Once the file is stored in the landing zone, a Data Factory trigger is launched. This Data Factory trigger then executes the IngestFromLanding pipeline (covering for step 3 above).

This method is more flexible than the previous one. Data Factory is a versatile tool but there could be scenarios in which the retrieval of data from the source system is not possible using Data Factory.

For this scenario the only thing to have into account is to agree on the naming convention for the file. As it was explained before, files are registered in the system based on a naming convention that must match a regular expression (regex), which is stored in the Entity metadata. If the regex does not match, the IngestFromLandingPipeline will fail upon execution. Once the regex has been agreed, the system is good to go to load files into the Data Storage Unit.

Using Sidra API to push files to the landing zone

Sidra API requires requests to be authenticated, the section How to use Sidra API explains how to create an authenticated requests. For the rest of the document, it is going to be supposed that Sidra API is deployed in the following URL:

1
https://core-mycompany-dev-wst-api.azurewebsites.net

In order to upload a file to the landing zone, the steps below must be followed:

Step 1. Get SAS token to the Azure Storage

Request

1
GET https://core-mycompany-dev-wst-api.azurewebsites.net/api/datalake/landingzones/tokens?assetname=example_20190101.csv&api-version=1.0

The response will be an Azure Storage SAS token that could be used to upload the file.

Response

1
2
3
[
  "SAS token"
]

Step 2. Upload the file into the Azure Storage using the SAS token provided

Once the file has been uploaded to the storage, the pipelines will be automatically executed in Data Factory to ingest the data into the Data Storage Unit.

At this stage, the DataFactory instance can be checked to verify that the IngestFromLanding pipeline is running.

Method 3: Using the Sidra API to do ingest Assets from an external side

This method skips steps 1, 2 and 3 from the generic flow.
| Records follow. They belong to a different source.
/-- Derived from R228 to R232 with R227: each BODY row, in P_RECV_CAPTURE with a body of its kind, has the effect of
its rule; `phase` stays but for a new frame. That the rows of good bodies count the frame themselves is ProcessBody's
pseudocode (R227) attributed to the row (log entry 11). -/
def Obligations.BodyRowsAnswerTheirBody : Prop :=
  ∀ (s : State) (B : Bytes) (ovf : Bool), s.phase = .recvCapture →
    (decInfo B ovf = .headerBad →
      exec (.bodyHeaderBad B ovf) s =
        .next { s with cntTxFrames := bump s.params s.cntTxFrames,
                       out := s.out ++ [.ev .frameRejected, .tx (encSup 0x01 (cRej s.nr))] }) ∧
    (decInfo B false = .escapeBad →
      exec (.bodyEscapeBad B) s =
        .next { s with cntTxFrames := bump s.params s.cntTxFrames,
                       out := s.out ++ [.ev .malformedEscape, .tx (encSup 0x01 (cRej s.nr))] }) ∧
    (decInfo B false = .checksumBad →
      exec (.bodyChecksumBad B) s =
        .next { s with cntTxFrames := bump s.params s.cntTxFrames,
                       out := s.out ++ [.ev .checksumMismatch, .tx (encSup 0x01 (cRej s.nr))] }) ∧
    (∀ b P, decInfo B false = .good b P → b = s.lrfn →
      exec (.bodyDuplicate B) s =
        .next { s with cntRxFrames := bump s.params s.cntRxFrames, cntTxFrames := bump s.params s.cntTxFrames,
                       out := s.out ++ [.ev .duplicateFrame, .tx (encSup 0x01 (cRR s.nr))] }) ∧
    (∀ b P, decInfo B false = .good b P → b ≠ s.lrfn →
      exec (.bodyNew B) s =
        .next { s with cntRxFrames := bump s.params s.cntRxFrames, cntTxFrames := bump s.params s.cntTxFrames,
                       lrfn := b, nr := ~~~ s.nr, phase := .idle,
                       out := s.out ++ [.tx (encSup 0x01 (cRR (~~~ s.nr))), .done .ok (some P)] })

/-- Derived from 20_memory.md R63 (the queue in State is log entry 4, frame and pair rows are arrivals by log entries 6
and 7): in P_IDLE arriving bytes wait; elsewhere a byte that arrives behind others waits and the oldest is taken. -/
def Obligations.BytesAreTakenOldestFirst : Prop :=
  (∀ (s : State) (b : Byte), s.phase = .idle →
    exec (.rxbyteSup b) s = .next { s with rxq := s.rxq ++ [b] } ∧
    exec (.rxbyteCap b) s = .next { s with rxq := s.rxq ++ [b] }) ∧
  (∀ (s : State) (b h : Byte) (q : Bytes), s.phase ≠ .idle → s.rxq = h :: q →
    exec (.rxbyteSup b) s =
      andThen (exec (.rxbyteSup h) { s with rxq := [] }) (fun t => .next { t with rxq := q ++ [b] }) ∧
    exec (.rxbyteCap b) s =
      andThen (exec (.rxbyteCap h) { s with rxq := [] }) (fun t => .next { t with rxq := q ++ [b] })) ∧
  (∀ (s : State) (i : Instr), isArrival i = true → s.phase = .idle →
    exec i s = .next { s with rxq := s.rxq ++ wireBytes i })

/-- Derived from R90 to R92 with R104 (log entry 6): a whole handshake frame, read by the wait that expects it, is
accepted and has the accept rule's effect; the recognizer is not inside the last step of another frame. -/
def Obligations.HandshakeFramesCompleteTheirWait : Prop :=
  ∀ s : State, Coherent s → s.rxq = [] → s.recState ≠ .bcc →
    (s.phase = .openRxWaitSet →
      exec .set s =
        .next { s with
          recState := .idle, recCtrl := 0x03, cntRxFrames := bump s.params s.cntRxFrames
          cntTxFrames := bump s.params s.cntTxFrames, sess := .opened, phase := .idle
          out := s.out ++ [.tx [0x7E, 0x01, 0x07, 0x06, 0x7E], .done .ok none] }) ∧
    (s.phase = .openTxWaitUa → s.timerRunning = true → s.retryCnt < s.ntries →
      exec .uaRx s =
        .next { s with
          recState := .idle, recCtrl := 0x07, cntRxFrames := bump s.params s.cntRxFrames
          timerRunning := false, sess := .opened, phase := .idle, out := s.out ++ [.tmrCancel, .done .ok none] }) ∧
    (s.phase = .closeTxWaitDisc → s.timerRunning = true → s.retryCnt < s.ntries →
      exec .discRx s =
        .next { s with
          recState := .idle, recCtrl := 0x0B, cntRxFrames := bump s.params s.cntRxFrames
          cntTxFrames := bump s.params s.cntTxFrames, timerRunning := false, sess := .closed, phase := .idle
          out := s.out ++ [.tmrCancel, .tx [0x7E, 0x03, 0x07, 0x04, 0x7E], .chanClose, .done .ok none] }) ∧
    (s.phase = .closeRxWaitDisc → 0 < s.ntries →
      exec .discTx s =
        .next { s with
          phase := .closeRxWaitUa, txf := [0x7E, 0x01, 0x0B, 0x0A, 0x7E], retryCnt := 0, timerRunning := true
          timedOut := false, recState := .idle, recCtrl := 0x00, cntRxFrames := bump s.params s.cntRxFrames
          cntTxFrames := bump s.params s.cntTxFrames
          out := s.out ++ [.tx [0x7E, 0x01, 0x0B, 0x0A, 0x7E], .tmrStart s.timeout] }) ∧
    (s.phase = .closeRxWaitUa → s.timerRunning = true → s.retryCnt < s.ntries →
      exec .uaTx s =
        .next { s with
          recState := .idle, recCtrl := 0x07, cntRxFrames := bump s.params s.cntRxFrames
          timerRunning := false, sess := .closed, phase := .idle
          out := s.out ++ [.tmrCancel, .chanClose, .done .ok none] })

/-- Derived from R93, R221, R223 with R104 (log entry 6): a whole RR frame in the reply wait of SEND. RR of the other
bit than `ns` ends the SEND, RR of `ns` is counted and ignored. -/
def Obligations.RrFramesAnswerASend : Prop :=
  ∀ (s : State) (b : Bit), Coherent s → s.rxq = [] → s.recState ≠ .bcc → s.phase = .sendWaitAck →
    s.timerRunning = true → s.retryCnt < s.ntries →
    (b ≠ s.ns →
      exec (if b = 0 then .rr0 else .rr1) s =
        .next { s with
          recState := .idle, recCtrl := cRR b, cntRxFrames := bump s.params s.cntRxFrames, ns := b
          timerRunning := false, phase := .idle, out := s.out ++ [.tmrCancel, .done .ok none] }) ∧
    (b = s.ns →
      exec (if b = 0 then .rr0 else .rr1) s =
        .next { s with recState := .idle, recCtrl := cRR b, cntRxFrames := bump s.params s.cntRxFrames }) ∧
    exec (.rrS b) s = exec (if b = 0 then .rr0 else .rr1) s

/-- Derived from R94, R222 with R104 (log entry 6): a whole REJ frame of either bit in the reply wait of SEND ends the
attempt; the same frame is written again, or at the bound the SEND fails. -/
def Obligations.RejFramesRetransmit : Prop :=
  ∀ (s : State) (b : Bit), Coherent s → s.rxq = [] → s.recState ≠ .bcc → s.phase = .sendWaitAck →
    s.timerRunning = true → s.retryCnt < s.ntries →
    (s.retryCnt + 1 < s.ntries →
      exec (if b = 0 then .rej0 else .rej1) s =
        .next { s with
          recState := .idle, recCtrl := cRej b, cntRxFrames := bump s.params s.cntRxFrames
          retryCnt := s.retryCnt + 1, timedOut := false, cntTxFrames := bump s.params s.cntTxFrames
          cntRetx := bump s.params s.cntRetx
          out := s.out ++ [.tmrCancel, .tx s.txf, .tmrStart s.timeout] }) ∧
    (s.retryCnt + 1 = s.ntries →
      exec (if b = 0 then .rej0 else .rej1) s =
        .next { s with
          recState := .idle, recCtrl := cRej b, cntRxFrames := bump s.params s.cntRxFrames
          retryCnt := s.retryCnt + 1, timerRunning := false, sess := .failed, phase := .idle
          err := .maxRetransmissionsExceeded
          out := s.out ++ [.tmrCancel, .done .maxRetransmissionsExceeded none] }) ∧
    exec (.rejS b) s = exec (if b = 0 then .rej0 else .rej1) s

/-- Derived from R95, R231, R232 with R104 (log entry 6): a whole I frame within MAX_PAYLOAD, whatever its payload, is
delivered and acknowledged when new, and acknowledged without delivery when a duplicate. -/
def Obligations.InformationFramesAreReceived : Prop :=
  ∀ (s : State) (b : Bit) (P : Bytes), s.rxq = [] → s.phase = .recvCapture →
    s.capState = .idle ∨ (s.capState = .flag ∧ s.capOvf = false) →
    (∀ m, s.params.maxPayload = some m → P.length ≤ m) →
    (b ≠ s.lrfn →
      exec (if b = 0 then .i0 P else .i1 P) s =
        .next { s with
          capState := .idle, capBuf := [], capOvf := false, cntRxFrames := bump s.params s.cntRxFrames
          cntTxFrames := bump s.params s.cntTxFrames, lrfn := b, nr := ~~~ s.nr, phase := .idle
          out := s.out ++ [.tx (encSup 0x01 (cRR (~~~ s.nr))), .done .ok (some P)] }) ∧
    (b = s.lrfn →
      exec (if b = 0 then .i0 P else .i1 P) s =
        .next { s with
          capState := .idle, capBuf := [], capOvf := false, cntRxFrames := bump s.params s.cntRxFrames
          cntTxFrames := bump s.params s.cntTxFrames
          out := s.out ++ [.ev .duplicateFrame, .tx (encSup 0x01 (cRR s.nr))] }) ∧
    exec (.iS b P) s = exec (if b = 0 then .i0 P else .i1 P) s

/-- Derived from R88 (the pair rows are arrivals, log entry 7): inside a body the capture collects the pair raw, and
destuffing reads it as the byte it stands for. -/
def Obligations.StuffingPairsStandForTheirByte : Prop :=
  (∀ s : State, s.rxq = [] → s.phase = .recvCapture → s.capState = .body →
    (∀ m, s.params.maxPayload = some m → s.capBuf.length + 2 ≤ 2 * m + 5) →
    exec .escFlag s = .next { s with capBuf := s.capBuf ++ [0x7D, 0x5E] } ∧
    exec .escEsc s = .next { s with capBuf := s.capBuf ++ [0x7D, 0x5D] }) ∧
  (∀ S D : Bytes, destuff S = some D →
    destuff (S ++ [0x7D, 0x5E]) = some (D ++ [0x7E]) ∧ destuff (S ++ [0x7D, 0x5D]) = some (D ++ [0x7D]))

/-- Derived from R234(c): the same information frame delivered twice, over two RECEIVEs, is handed over once, and two
identical RR frames are written. -/
def Obligations.SameFrameIsDeliveredOnce : Prop :=
  ∀ (s : State) (b : Bit) (P : Bytes), s.rxq = [] → s.phase = .recvCapture → s.capState = .idle →
    s.sess = .opened → s.role = .rx → b ≠ s.lrfn → (∀ m, s.params.maxPayload = some m → P.length ≤ m) →
    ∃ t, execAll [.iS b P, .receiveCmd, .iS b P] s = .next t ∧ t.phase = .recvCapture ∧
      t.nr = ~~~ s.nr ∧ t.lrfn = b ∧
      t.out = s.out ++
        [.tx (encSup 0x01 (cRR (~~~ s.nr))), .done .ok (some P),
         .ev .duplicateFrame, .tx (encSup 0x01 (cRR (~~~ s.nr)))]

/-- Derived from R220, R232 and R221: one exchange between two endpoints over a line that loses nothing. The frame a
SEND latches, read byte by byte by a Receiver that expects its sequence number, delivers the payload; the RR it
writes, read byte by byte by the Transmitter, completes the SEND with the sequence number toggled. -/
def Obligations.SendIsDeliveredAndAcknowledged : Prop :=
  ∀ (T R : State) (P : Bytes),
    T.phase = .idle → T.sess = .opened → T.role = .tx → T.rxq = [] → 0 < T.ntries →
    R.phase = .recvCapture → R.capState = .idle → R.rxq = [] → R.nr = T.ns → R.lrfn = ~~~ R.nr →
    (∀ m, T.params.maxPayload = some m → P.length ≤ m) → (∀ m, R.params.maxPayload = some m → P.length ≤ m) →
    ∃ T' R' T'' F,
      exec (.sendCmd P) T = .next T' ∧
      rxBytes T'.txf R = .next R' ∧ R'.phase = .idle ∧ R'.nr = ~~~ R.nr ∧
      R'.out = R.out ++ [.tx F, .done .ok (some P)] ∧
      rxBytes F T' = .next T'' ∧ T''.phase = .idle ∧ T''.ns = ~~~ T.ns ∧ T''.ns = R'.nr ∧
      T''.out = T.out ++ [.tx T'.txf, .tmrStart T.timeout, .tmrCancel, .done .ok none]

/-! ## Reset -/

/-- R47, R290: RESET gives every register its reset value and emits nothing, in every state; the reset state has them.
-/
def Obligations.ResetRestoresEveryRegister : Prop :=
  (∀ s : State,
    exec .resetInput s =
      .next { s with
        sess := .closed, phase := .idle, role := .tx, ntries := 0, timeout := 0, ns := 0, nr := 0, lrfn := 1
        err := .ok, retryCnt := 0, timerRunning := false, timedOut := false, txf := [], recState := .idle
        recCtrl := 0x00, capState := .idle, capBuf := [], capOvf := false, cntTxFrames := 0, cntRxFrames := 0
        cntRetx := 0 }) ∧
  exec .resetInput State.reset = .next State.reset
The IngestFromLanding pipeline copies the file from the landing zone to the Azure Storage of the Data Storage Unit and then requests the Sidra API to proceed with the file registration. In this third approach all those actions are executed from an external side. In this case a third party component -meaning a software outside of the Sidra platform- copies the file to the Azure Storage and then requests Sidra API to register the file.

Even if this option is available, it is highly recommended to use the other two previous methods unless there is some important restriction.